What to produce – From the listing below, copy only the lines from the line that contains "to one another" to the line that contains "its equals. -/", counting those two lines as part of the copy.

::: Available records

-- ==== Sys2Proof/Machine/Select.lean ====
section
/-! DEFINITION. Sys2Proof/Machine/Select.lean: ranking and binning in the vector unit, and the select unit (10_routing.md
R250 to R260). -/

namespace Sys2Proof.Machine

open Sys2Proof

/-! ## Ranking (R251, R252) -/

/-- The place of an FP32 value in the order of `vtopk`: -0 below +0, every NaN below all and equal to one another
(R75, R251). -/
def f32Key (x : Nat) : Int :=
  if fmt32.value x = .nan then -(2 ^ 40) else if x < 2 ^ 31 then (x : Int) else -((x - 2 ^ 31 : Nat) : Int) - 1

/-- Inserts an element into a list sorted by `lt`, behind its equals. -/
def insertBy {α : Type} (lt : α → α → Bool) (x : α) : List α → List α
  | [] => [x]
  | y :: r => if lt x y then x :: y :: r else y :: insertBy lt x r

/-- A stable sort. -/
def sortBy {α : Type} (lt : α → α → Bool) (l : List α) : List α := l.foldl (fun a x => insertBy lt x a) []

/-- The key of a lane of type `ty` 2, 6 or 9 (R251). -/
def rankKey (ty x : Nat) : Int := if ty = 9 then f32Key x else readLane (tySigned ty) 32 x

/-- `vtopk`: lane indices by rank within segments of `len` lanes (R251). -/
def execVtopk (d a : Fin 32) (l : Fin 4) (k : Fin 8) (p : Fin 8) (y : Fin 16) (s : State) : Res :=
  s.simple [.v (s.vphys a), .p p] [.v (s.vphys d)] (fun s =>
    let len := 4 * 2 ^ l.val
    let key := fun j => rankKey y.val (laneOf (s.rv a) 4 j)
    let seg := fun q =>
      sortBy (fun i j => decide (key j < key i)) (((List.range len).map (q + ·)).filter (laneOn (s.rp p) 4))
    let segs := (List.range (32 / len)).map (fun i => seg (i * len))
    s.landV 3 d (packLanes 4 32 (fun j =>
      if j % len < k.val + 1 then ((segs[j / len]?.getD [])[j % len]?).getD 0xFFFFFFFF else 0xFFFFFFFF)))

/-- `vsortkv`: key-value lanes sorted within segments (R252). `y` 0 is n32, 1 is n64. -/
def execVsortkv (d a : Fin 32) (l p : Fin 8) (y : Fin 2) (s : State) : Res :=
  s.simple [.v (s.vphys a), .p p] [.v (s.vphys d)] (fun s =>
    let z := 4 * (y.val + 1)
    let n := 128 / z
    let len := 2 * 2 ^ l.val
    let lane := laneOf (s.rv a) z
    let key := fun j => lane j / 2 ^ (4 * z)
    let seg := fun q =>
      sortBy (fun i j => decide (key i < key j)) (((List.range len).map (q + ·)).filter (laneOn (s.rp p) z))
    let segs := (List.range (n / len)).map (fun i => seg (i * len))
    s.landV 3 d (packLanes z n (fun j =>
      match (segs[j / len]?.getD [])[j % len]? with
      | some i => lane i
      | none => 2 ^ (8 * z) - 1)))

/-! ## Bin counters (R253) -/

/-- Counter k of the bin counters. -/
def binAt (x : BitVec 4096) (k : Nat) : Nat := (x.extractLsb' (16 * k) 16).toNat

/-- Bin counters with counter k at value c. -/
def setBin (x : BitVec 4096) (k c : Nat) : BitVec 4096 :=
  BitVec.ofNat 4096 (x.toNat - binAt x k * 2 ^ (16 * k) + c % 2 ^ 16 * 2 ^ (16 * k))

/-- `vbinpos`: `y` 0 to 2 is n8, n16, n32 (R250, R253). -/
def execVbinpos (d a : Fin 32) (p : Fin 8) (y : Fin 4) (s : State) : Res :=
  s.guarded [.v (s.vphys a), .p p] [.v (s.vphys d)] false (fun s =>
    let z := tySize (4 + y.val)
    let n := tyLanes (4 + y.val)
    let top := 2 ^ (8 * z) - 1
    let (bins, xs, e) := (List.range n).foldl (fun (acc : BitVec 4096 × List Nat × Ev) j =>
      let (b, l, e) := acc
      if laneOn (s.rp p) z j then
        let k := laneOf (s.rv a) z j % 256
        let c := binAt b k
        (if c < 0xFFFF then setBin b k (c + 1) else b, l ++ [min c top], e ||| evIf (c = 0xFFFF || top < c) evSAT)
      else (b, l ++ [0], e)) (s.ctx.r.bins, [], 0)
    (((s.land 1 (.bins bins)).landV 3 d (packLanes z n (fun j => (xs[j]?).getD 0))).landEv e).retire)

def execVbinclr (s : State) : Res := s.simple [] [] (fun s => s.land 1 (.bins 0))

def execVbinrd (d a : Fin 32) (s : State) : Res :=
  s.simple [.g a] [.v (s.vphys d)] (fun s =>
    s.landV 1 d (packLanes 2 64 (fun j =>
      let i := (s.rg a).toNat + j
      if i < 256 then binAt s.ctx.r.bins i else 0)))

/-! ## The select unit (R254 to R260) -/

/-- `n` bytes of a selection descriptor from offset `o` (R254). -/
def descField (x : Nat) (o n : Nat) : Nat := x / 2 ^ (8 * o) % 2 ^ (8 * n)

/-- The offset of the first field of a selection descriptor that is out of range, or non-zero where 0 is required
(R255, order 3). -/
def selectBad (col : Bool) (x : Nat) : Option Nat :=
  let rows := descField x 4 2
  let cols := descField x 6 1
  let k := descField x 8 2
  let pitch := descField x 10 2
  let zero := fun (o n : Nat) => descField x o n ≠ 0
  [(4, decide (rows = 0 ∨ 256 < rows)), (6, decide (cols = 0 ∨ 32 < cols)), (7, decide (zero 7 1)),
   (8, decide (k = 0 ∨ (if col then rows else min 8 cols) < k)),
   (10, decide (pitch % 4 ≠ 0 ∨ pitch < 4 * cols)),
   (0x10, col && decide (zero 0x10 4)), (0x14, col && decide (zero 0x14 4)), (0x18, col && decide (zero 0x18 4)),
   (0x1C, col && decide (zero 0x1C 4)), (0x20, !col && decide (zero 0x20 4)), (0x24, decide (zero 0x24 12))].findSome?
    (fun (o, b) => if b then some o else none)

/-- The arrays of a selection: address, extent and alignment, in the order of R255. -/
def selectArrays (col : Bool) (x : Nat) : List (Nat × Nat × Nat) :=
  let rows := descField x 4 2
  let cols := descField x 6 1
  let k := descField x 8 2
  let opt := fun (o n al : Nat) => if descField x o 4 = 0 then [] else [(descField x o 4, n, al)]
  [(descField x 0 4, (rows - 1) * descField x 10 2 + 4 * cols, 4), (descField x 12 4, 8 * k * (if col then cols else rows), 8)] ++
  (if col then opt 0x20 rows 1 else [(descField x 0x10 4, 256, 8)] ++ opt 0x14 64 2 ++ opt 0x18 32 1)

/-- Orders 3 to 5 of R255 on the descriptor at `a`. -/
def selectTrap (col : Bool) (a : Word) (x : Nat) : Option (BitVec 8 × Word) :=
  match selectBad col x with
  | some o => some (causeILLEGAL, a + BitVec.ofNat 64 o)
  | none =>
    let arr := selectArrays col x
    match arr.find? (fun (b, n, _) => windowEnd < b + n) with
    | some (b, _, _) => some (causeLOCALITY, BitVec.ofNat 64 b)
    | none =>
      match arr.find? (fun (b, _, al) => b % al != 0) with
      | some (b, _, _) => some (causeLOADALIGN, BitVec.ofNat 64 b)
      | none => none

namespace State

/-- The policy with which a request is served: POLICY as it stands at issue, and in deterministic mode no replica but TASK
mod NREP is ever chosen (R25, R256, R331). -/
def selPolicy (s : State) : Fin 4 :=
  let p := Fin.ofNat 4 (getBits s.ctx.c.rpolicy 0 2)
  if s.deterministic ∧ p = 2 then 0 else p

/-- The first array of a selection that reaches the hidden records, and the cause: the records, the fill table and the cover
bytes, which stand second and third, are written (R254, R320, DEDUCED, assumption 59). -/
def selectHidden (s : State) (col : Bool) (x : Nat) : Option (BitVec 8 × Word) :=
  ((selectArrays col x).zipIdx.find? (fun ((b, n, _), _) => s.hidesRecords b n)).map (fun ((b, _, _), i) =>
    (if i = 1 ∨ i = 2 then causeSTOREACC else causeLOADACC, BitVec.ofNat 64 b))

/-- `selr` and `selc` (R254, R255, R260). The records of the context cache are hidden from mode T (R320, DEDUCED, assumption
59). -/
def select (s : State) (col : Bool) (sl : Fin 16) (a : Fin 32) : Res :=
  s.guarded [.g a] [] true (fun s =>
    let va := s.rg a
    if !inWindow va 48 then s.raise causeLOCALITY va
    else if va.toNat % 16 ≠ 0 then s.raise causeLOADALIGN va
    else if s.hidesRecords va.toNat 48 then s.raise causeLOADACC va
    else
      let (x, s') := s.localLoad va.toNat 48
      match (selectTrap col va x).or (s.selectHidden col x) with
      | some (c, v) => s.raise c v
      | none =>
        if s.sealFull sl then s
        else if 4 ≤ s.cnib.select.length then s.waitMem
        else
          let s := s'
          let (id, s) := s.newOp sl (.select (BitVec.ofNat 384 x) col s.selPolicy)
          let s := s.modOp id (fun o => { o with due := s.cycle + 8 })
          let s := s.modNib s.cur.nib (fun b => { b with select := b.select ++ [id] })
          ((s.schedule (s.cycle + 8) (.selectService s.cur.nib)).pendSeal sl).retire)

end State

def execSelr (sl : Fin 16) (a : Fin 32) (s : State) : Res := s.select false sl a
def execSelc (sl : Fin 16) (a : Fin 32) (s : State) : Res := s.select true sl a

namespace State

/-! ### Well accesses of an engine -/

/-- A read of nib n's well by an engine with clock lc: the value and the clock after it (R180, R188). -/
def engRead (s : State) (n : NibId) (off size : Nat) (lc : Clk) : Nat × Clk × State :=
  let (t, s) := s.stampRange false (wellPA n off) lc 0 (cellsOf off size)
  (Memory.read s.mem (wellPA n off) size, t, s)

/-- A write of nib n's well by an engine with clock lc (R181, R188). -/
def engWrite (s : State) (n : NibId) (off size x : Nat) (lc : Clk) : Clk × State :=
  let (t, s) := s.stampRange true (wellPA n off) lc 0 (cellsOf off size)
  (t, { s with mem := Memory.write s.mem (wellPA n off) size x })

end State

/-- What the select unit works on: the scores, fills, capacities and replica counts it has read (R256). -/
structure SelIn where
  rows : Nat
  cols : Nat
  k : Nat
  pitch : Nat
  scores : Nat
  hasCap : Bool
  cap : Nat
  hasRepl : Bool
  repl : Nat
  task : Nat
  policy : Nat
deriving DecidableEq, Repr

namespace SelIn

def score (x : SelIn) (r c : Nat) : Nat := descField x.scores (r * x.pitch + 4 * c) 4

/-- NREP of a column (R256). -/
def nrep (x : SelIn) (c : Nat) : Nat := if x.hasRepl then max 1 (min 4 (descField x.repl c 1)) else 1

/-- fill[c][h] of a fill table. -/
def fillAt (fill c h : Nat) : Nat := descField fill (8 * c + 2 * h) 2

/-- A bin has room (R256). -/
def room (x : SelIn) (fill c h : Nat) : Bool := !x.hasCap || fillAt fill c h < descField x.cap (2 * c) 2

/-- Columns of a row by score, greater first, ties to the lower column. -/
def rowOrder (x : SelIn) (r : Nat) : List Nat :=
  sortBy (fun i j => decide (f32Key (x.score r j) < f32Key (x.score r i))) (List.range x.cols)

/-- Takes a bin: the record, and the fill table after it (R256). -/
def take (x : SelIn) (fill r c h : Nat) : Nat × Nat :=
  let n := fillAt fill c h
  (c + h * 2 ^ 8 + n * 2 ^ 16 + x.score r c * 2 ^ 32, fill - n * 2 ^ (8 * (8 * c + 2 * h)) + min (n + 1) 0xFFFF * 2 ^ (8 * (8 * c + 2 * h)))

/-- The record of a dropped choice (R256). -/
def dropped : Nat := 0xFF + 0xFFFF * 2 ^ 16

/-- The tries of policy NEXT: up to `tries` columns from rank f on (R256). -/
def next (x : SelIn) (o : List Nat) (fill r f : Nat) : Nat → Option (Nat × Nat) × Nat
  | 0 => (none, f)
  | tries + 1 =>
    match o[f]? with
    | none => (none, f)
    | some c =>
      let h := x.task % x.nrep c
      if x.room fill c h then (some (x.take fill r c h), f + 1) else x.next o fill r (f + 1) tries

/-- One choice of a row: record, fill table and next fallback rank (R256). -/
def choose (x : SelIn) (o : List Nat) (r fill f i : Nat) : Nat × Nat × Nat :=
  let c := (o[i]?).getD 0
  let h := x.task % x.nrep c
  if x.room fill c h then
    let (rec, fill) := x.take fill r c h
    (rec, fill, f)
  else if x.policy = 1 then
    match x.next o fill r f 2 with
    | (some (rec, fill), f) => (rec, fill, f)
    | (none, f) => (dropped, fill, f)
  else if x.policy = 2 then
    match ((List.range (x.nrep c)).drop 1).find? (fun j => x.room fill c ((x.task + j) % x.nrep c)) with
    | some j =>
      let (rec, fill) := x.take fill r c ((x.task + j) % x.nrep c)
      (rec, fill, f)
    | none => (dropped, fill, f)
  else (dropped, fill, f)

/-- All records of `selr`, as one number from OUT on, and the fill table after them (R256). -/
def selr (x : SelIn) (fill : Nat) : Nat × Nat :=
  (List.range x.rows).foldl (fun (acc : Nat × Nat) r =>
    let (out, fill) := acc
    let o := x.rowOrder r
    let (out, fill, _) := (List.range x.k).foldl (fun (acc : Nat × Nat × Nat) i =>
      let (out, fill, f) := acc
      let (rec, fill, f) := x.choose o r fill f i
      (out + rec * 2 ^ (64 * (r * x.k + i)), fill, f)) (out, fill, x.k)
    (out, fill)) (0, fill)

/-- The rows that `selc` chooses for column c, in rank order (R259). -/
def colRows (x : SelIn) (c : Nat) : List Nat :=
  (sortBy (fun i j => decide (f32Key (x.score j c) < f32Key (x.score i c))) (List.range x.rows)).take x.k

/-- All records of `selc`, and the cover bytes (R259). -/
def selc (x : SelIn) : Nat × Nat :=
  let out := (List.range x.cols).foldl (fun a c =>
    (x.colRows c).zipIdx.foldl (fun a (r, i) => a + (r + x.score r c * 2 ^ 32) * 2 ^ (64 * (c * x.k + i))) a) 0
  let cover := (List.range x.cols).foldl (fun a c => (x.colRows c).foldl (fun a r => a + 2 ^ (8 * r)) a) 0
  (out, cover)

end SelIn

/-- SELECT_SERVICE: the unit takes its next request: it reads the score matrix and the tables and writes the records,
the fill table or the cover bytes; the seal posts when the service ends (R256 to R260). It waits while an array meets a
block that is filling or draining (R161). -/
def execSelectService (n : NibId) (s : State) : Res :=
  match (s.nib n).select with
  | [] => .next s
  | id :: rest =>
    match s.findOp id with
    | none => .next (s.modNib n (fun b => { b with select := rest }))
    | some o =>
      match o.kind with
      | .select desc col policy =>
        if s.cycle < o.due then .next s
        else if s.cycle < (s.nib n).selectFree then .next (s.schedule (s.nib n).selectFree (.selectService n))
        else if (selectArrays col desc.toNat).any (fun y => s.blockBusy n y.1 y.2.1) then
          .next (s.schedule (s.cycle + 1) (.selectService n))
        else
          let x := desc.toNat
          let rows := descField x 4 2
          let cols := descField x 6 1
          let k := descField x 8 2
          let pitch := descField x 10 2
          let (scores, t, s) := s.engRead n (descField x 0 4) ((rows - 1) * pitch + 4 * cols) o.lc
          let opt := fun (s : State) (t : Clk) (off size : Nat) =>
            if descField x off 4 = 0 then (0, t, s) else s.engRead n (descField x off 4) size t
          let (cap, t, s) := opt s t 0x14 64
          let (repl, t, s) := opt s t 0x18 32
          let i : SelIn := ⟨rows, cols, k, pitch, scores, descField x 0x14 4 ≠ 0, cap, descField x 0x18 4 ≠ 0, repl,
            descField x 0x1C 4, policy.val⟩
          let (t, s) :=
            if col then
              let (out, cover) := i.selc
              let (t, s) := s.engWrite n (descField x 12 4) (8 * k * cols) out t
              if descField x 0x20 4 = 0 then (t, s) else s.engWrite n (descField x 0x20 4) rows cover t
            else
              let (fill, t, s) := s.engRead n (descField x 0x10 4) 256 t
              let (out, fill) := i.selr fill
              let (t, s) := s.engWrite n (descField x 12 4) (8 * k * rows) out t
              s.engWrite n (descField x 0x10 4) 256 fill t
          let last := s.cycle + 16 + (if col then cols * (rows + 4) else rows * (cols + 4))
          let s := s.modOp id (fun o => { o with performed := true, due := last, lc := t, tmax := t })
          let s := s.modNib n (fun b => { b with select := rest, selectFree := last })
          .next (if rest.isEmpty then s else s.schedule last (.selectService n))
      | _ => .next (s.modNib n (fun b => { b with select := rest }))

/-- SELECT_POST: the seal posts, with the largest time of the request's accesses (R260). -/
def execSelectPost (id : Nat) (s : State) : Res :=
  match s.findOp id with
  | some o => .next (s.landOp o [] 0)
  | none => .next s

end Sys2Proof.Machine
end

::::::

Exercise answer –
/-- The place of an FP32 value in the order of `vtopk`: -0 below +0, every NaN below all and equal to one another
(R75, R251). -/
def f32Key (x : Nat) : Int :=
  if fmt32.value x = .nan then -(2 ^ 40) else if x < 2 ^ 31 then (x : Int) else -((x - 2 ^ 31 : Nat) : Int) - 1

/-- Inserts an element into a list sorted by `lt`, behind its equals. -/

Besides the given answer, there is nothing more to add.